### [EXERCISE DIRECTIONS]
Set down exactly the lines below between the line holding "else if s.lineHeld" and the line holding "let t := s.performReq q", inclusive; no other line belongs in the answer.

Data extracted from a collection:
──────

/-- What follows of an access that a protected wave makes once for each pair: a disagreement is a mismatch, behind every class that is lower and once every
translation is there (R186, R339, R379). -/
def Resolved.agreed (r : Resolved) (agree : Bool) (f : State → List LaneAcc → Act) : Act :=
  match r with
  | .ok .. => if agree then r.andThen f else .mismatch
  | _ => r.andThen f

/-- The lanes that make an access: one of each pair in a protected wave (R379). -/
def onePerPair (w : Wave) (accs : List LaneAcc) : List LaneAcc := if w.prot then accs.filter (fun a => a.lane % 2 = 0) else accs

/-- The address of a lane in a space (R175 to R180). -/
def laneAddr (c : Ctx) (sp : Space) (a : Opd) (off : BitVec 20) (lane : Nat) : Nat :=
  let o : Int := off.toInt
  match sp with
  | .g => wrap 64 (((c.val64 0 a lane).toNat : Int) + o)
  | _ => wrap 32 (((c.val 0 a lane [a]).toNat : Int) + o)

/-! The constant bank (R180). -/

/-- A `.k` lane reads its bytes: from the constant cache of its launch, or as a `.g` read that fills it. -/
def constLane (s : State) (cid p launch va : Nat) (a : LaneAcc) : State × LaneAcc :=
  let base := va / 128 * 128
  match (s.core cid).kcache.find? (fun l => l.launch = launch && l.va = base) with
  | some l => (s, { a with got := ((l.bytes.drop (va - base)).take a.n).map some })
  | none =>
    let start := match a.place with
      | .dev d => Place.dev (d / 128 * 128)
      | .host x => .host (x / 128 * 128)
      | .peer e x => .peer e (x / 128 * 128)
      | q => q
    match s.placeRead p start 128 with
    | (s, some (bs, bad)) =>
      let s := if bad then s else s.modCore cid (fun c => { c with kcache := ({ launch := launch, va := base, bytes := bs } :: c.kcache).take 128 })
      (s, { a with got := ((bs.drop (va - base)).take a.n).map some, poison := bad })
    | (s, none) => (s, { a with refused := true })

/-- What the lanes of a load see at issue (R190). -/
def sampleLoads (c : Ctx) (sp : Space) (s : State) (accs : List LaneAcc) : State × List LaneAcc :=
  match sp with
  | .k =>
    let launch := ((s.block c.w.block).map (·.launch)).getD 0
    accs.foldl (fun (r : State × List LaneAcc) a =>
      let x := constLane r.1 c.cid c.p launch (virtualOf r.1 c.w sp a.addr) a
      (x.1, r.2 ++ [x.2])) (s, [])
  | _ => (s.loadTrips accs, accs.map (fun a => s.loadLane c.cid c.p a))

/-- The number of passes of a scratchpad access (R177). -/
def passes (accs : List LaneAcc) : Nat :=
  let ws := (accs.flatMap (fun a => (List.range ((a.n + 3) / 4)).map (fun j => a.addr / 4 + j))).eraseDups
  ((List.range 32).map (fun b => (ws.filter (fun w => w % 32 = b)).length)).max?.getD 0

/-- Nominal completion of an access that needs no request (R184). -/
def accessNominal (c : Ctx) (sp : Space) (accs : List LaneAcc) : Nat :=
  match sp with
  | .s => 17 + passes accs
  | .c => (if accs.all (fun a => match a.place with | .scr x _ => x = c.cid | _ => false) then 17 else 53) + passes accs
  | .k => 24
  | .g => 32

/-- The destination register of a load. -/
def destReg : Opd → Option Nat
  | .v n => some n.val
  | .s n => some n.val
  | _ => none

/-- R190: a load of the lanes in `xs`. -/
def load (c : Ctx) (sp : Space) (sz : MSize) (lane : Bool) (d : Opd) (xs : List (Nat × Nat)) : Act :=
  (resolve c sp (sizeBytes sz) true .read (fun _ => true) xs).andThen (fun s accs =>
    let r := sampleLoads c sp s accs
    .ok { st := if sp = .g then r.1.askLoad c.k c.id c.p r.2 else r.1, kind := .load sz lane (destReg d) r.2
          nominal := accessNominal c sp r.2 })

/-- The bytes that a store sends for a lane (R189). -/
def storeData (c : Ctx) (sz : MSize) (d : Opd) (lane : Nat) : List Byte :=
  match sz with
  | .n64 => leBytes 8 (c.val64 8 d lane).toNat
  | .b128 => (List.range 4).flatMap (fun j => leBytes 4 (c.valN 8 d j lane).toNat)
  | sz => leBytes (sizeBytes sz) (c.val 8 d lane [d]).toNat

/-- R191: a store of the lanes in `xs`, whose pairs agree or not (R379). -/
def store (c : Ctx) (sp : Space) (sz : MSize) (d : Opd) (xs : List (Nat × Nat)) (agree : Bool := true) : Act :=
  (resolve c sp (sizeBytes sz) true .write (fun _ => true) xs).agreed agree (fun s accs =>
    let accs := onePerPair c.w accs
    let r := s.storeAll c.cid c.p (accs.map (fun a => { a with got := (storeData c sz d a.lane).map some }))
    .ok { st := r.1.askStore c.k c.id c.p (r.2.filter (fun a => !a.refused)), kind := .store r.2, nominal := accessNominal c sp accs })

/-- R379: the acting pairs of a protected wave agree on what they compute; the access is then made once per pair. -/
def pairsAgree {α : Type} [DecidableEq α] (act : Mask) (f : Nat → α) : Bool :=
  (List.range 48).all (fun k =>
    act.getLsbD (2 * k) == act.getLsbD (2 * k + 1) && (!act.getLsbD (2 * k) || decide (f (2 * k) = f (2 * k + 1))))

/-- R190. -/
def execVld (h : Hints) (sp : Space) (sz : MSize) (d a : Opd) (off : BitVec 20) (s : State) : Host.Outcome State Fault Refusal :=
  laneLevel (.vld h sp sz d a off) h (fun c =>
    load c sp sz true d ((lanesOf c.act).map (fun i => (i, laneAddr c sp a off i)))) s

/-- R191, R379. -/
def execVst (h : Hints) (sp : Space) (sz : MSize) (d a : Opd) (off : BitVec 20) (s : State) : Host.Outcome State Fault Refusal :=
  laneLevel (.vst h sp sz d a off) h (fun c =>
    store c sp sz d ((lanesOf c.act).map (fun i => (i, laneAddr c sp a off i)))
      (!c.w.prot || pairsAgree c.act (fun i => (laneAddr c sp a off i, storeData c sz d i)))) s

def execSld (h : Hints) (sp : Space) (sz : MSize) (d a : Opd) (off : BitVec 20) (s : State) : Host.Outcome State Fault Refusal :=
  waveLevel (.sld h sp sz d a off) h (fun c => load c sp sz false d [(0, laneAddr c sp a off 0)]) s

def execSst (h : Hints) (sp : Space) (sz : MSize) (d a : Opd) (off : BitVec 20) (s : State) : Host.Outcome State Fault Refusal :=
  waveLevel (.sst h sp sz d a off) h (fun c => store c sp sz d [(0, laneAddr c sp a off 0)]) s

/-- Lines of device memory among lanes. -/
def devLines (accs : List LaneAcc) : List Nat := accs.filterMap (fun a => match a.place with | .dev d => some (d / 128) | _ => none)

/-- A request of a cache instruction for each line of device memory that its lanes name. -/
def askLines (c : Ctx) (s : State) (kind : ReqKind) (accs : List LaneAcc) : State :=
  (devLines accs).eraseDups.foldl (fun s l =>
    s.addReq { kind := kind, cid := c.cid, wave := c.k, op := c.id, pidN := c.p, line := l, home := s.homeSlice (128 * l)
               pasid := c.w.pasid, pages := State.pagesOn accs l }) s

/-- R193: a lane that cannot be prefetched is dropped; one whose page the host lacks leaves a page request behind it, as every look at such a page does (R315; DEDUCED, log 32). -/
def execVpf (h : Hints) (l2 : Bool) (a : Opd) (off : BitVec 20) (s : State) : Host.Outcome State Fault Refusal :=
  laneLevel (.vpf h l2 a off) h (fun c =>
    let r := (lanesOf c.act).foldl (fun (r : State × List LaneAcc) i =>
      let va := laneAddr c .g a off i
      match translateLane r.1 c.cid c.w .read (fun _ => true) va with
      | (s, .at_ p) => (s, r.2 ++ [{ lane := i, addr := va, place := p, n := 1 }])
      | (s, _) => (s, r.2)) (c.s, [])
    .ok { st := askLines c r.1 (.prefetch (!l2)) r.2, kind := .cache }) s

/-- R194. -/
def cacheControl (c : Ctx) (drop : Bool) (a : Opd) (off : BitVec 20) : Act :=
  (resolve c .g 1 false .read (fun _ => true) ((lanesOf c.act).map (fun i => (i, laneAddr c .g a off i)))).andThen (fun s accs =>
    .ok { st := askLines c s (.control drop) accs, kind := .cache })

def execLwb (h : Hints) (a : Opd) (off : BitVec 20) (s : State) : Host.Outcome State Fault Refusal :=
  laneLevel (.lwb h a off) h (fun c => cacheControl c false a off) s

def execLinv (h : Hints) (a : Opd) (off : BitVec 20) (s : State) : Host.Outcome State Fault Refusal :=
  laneLevel (.linv h a off) h (fun c => cacheControl c true a off) s

/-! Steps of the memory path. -/

/-- HOME_SLICE_ACCESS (R181, R228): a request takes its place at the home of its line, unless the line is held, or the
request was sent where the line no longer lives and is answered moved (R371). -/
def execHomeSliceAccess (r : Nat) (s : State) : Host.Outcome State Fault Refusal :=
  match Tbl.get? s.reqs r with
  | none => .next s
  | some q =>
    match q.kind with
    | .atomic .. => .next s
    | .combine .. => .next s
    | _ =>
      if q.moved then .next s
      else if q.home ≠ s.homeNow q.line then .next (s.modReq r (fun x => { x with moved := true }))
      else if s.lineHeld q.line q.wave then .next s
      else .next (performedReq s r q)
where
  /-- The request has been performed and leaves the list. -/
  performedReq (s : State) (r : Nat) (q : Req) : State :=
    let t := s.performReq q
    { t with reqs := Tbl.erase t.reqs r }

/-- R185: the lanes that the home refused: their deferred fault is on its way. -/
def postRefusal (s : State) (k : Nat) (p : Pend) (cls reason : Nat) (accs : List LaneAcc) : State :=
  let bad := accs.filter (·.refused)
  if bad.isEmpty then s
  else s.soon [.deferredFaultArrive ⟨k, p.id, 0xFFFFFFFF⟩ cls reason p.pc (maskOf (fun i => bad.any (fun a => a.lane = i)))
    (BitVec.ofNat 64 ((bad.head?.map (·.addr)).getD 0))]

/-- R187: an error record for data that arrive with an uncorrectable error. -/
def poisonRecord (s : State) (k addr : Nat) : State :=
  match s.wave k with
  | some w => (s.logPart w.pidN { src := cidOf k, kind := 3, wb := wbOf k, addr := addr }).1
  | none => s

/-- The poison bits of a load's destination lanes (R187). -/
def setPoison (w : Wave) (sz : MSize) (lane : Bool) (d : Option Nat) (accs : List LaneAcc) : Wave :=
  match d with
  | none => w
  | some d =>
    let bad := accs.filter (fun a => a.poison && !a.refused)
    let m := maskOf (fun i => bad.any (fun a => a.lane = i))
    if m = 0 then w
    else (List.range (sizeRegs sz)).foldl (fun w j =>
      if lane then { w with poisonV := Words.put w.poisonV (d + j) (Words.get w.poisonV (d + j) ||| m) }
      else { w with poisonS := w.poisonS ||| (1#128 <<< (d + j)) }) w

/-- LOAD_DATA_RETURN (R190): every lane of a load has its data or its refusal: the registers are written and the flag falls. -/
def execLoadDataReturn (k op : Nat) (s : State) : Host.Outcome State Fault Refusal :=
  match s.pend k op with
  | none => .next s
  | some p =>
    match p.kind with
    | .load sz lane d accs =>
      if !(s.reqsOf k op).isEmpty then .next s
      else
        let s := s.opDone k op
        let s := s.modWave k (fun w => setPoison w sz lane d accs)
        let s := match accs.find? (fun a => a.poison && !a.refused) with
          | some a => poisonRecord s k a.addr
          | none => s
        .next (postRefusal s k p 6 8 accs)
    | _ => .next s

/-- STORE_VISIBLE (R191): every write of a store has reached its place of visibility or been refused: the flag falls. -/
def execStoreVisible (k op : Nat) (s : State) : Host.Outcome State Fault Refusal :=
  match s.pend k op with
  | none => .next s
  | some p =>
    match p.kind with
    | .store accs => if !(s.reqsOf k op).isEmpty then .next s else .next (postRefusal (s.opDone k op) k p 6 8 accs)
    | _ => .next s

/-- The faults that a wave holds, with one more: of those that arrive in one cycle the earlier-issued goes first (R349). -/
def insertFault (l : List DFault) (d : DFault) : List DFault :=
  let before := l.takeWhile (fun e => !(e.when_ = d.when_ && d.op < e.op))
  before ++ d :: l.drop before.length

/-- DEFERRED_FAULT_ARRIVE (R185, R349): the fault is held for its wave; after `exit` an error record is written instead. -/
def execDeferredFaultArrive (src : FaultFrom) (cls reason : Nat) (pc : DWord) (mask : Mask) (addr : DWord) (s : State) : Host.Outcome State Fault Refusal :=
  let k := src.wave
  match s.wave k with
  | none => .next s
  | some w =>
    if w.stat = .exiting then
      .next (s.logPart w.pidN { src := cidOf k, kind := 5, cls := cls, reason := reason, wb := wbOf k, addr := pc.toNat }).1
    else
      let d : DFault := { cls := cls, reason := reason, pc := pc, mask := mask, addr := addr, seq := src.seq, op := src.op, when_ := s.cyc (cidOf k) }
      let s := s.modWave k (fun w => { w with deferred := insertFault w.deferred d })
      match w.stat with
      | .sleeping _ => .next (s.modWave k (fun w => if w.inHandler then w else { w with stat := .ready }))
      | _ => .next s

/-- No load or atomic of a core is on its way to a line, and nothing holds the line. -/
def lineFree (s : State) (cid line : Nat) : Bool :=
  !s.lineHeld line 0xFFFFFFFF
    && !Tbl.any s.reqs (fun _ r => r.cid = cid && r.line = line && (match r.kind with | .atomic .. => true | _ => false))

/-- L1_EVICTION (R182): dirty bytes go to the home slice, then the line is dropped. -/
def execL1Eviction (cid line : Nat) (s : State) : Host.Outcome State Fault Refusal :=
  if lineFree s cid line then .next (s.flushLine cid line) else .next s

/-- Bytes of a line that have stood in the L1 for 8,192 cycles. -/
def timedOut (s : State) (cid line : Nat) (dirty : Bool) : List Nat :=
  (List.range 128).filter (fun o => match Tbl.get? (s.core cid).l1 (128 * line + o) with
    | some b => b.dirty == dirty && decide (b.stamp + 8192 ≤ s.cyc cid)
    | none => false)

/-- L1_DIRTY_TIMEOUT (R201): dirty bytes of 8,192 cycles are written back. -/
def execL1DirtyTimeout (cid line : Nat) (s : State) : Host.Outcome State Fault Refusal :=
  if lineFree s cid line then .next (s.writeBack cid line (timedOut s cid line true)) else .next s

/-- L1_CLEAN_TIMEOUT (R201): clean bytes of 8,192 cycles are dropped. -/
def execL1CleanTimeout (cid line : Nat) (s : State) : Host.Outcome State Fault Refusal :=
  let offs := timedOut s cid line false
  .next (s.modCore cid (fun c => { c with l1 := c.l1.filter (fun e => !(e.1 / 128 == line && offs.contains (e.1 % 128))) }))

──────

### [REPLY]
      else if s.lineHeld q.line q.wave then .next s
      else .next (performedReq s r q)
where
  /-- The request has been performed and leaves the list. -/
  performedReq (s : State) (r : Nat) (q : Req) : State :=
    let t := s.performReq q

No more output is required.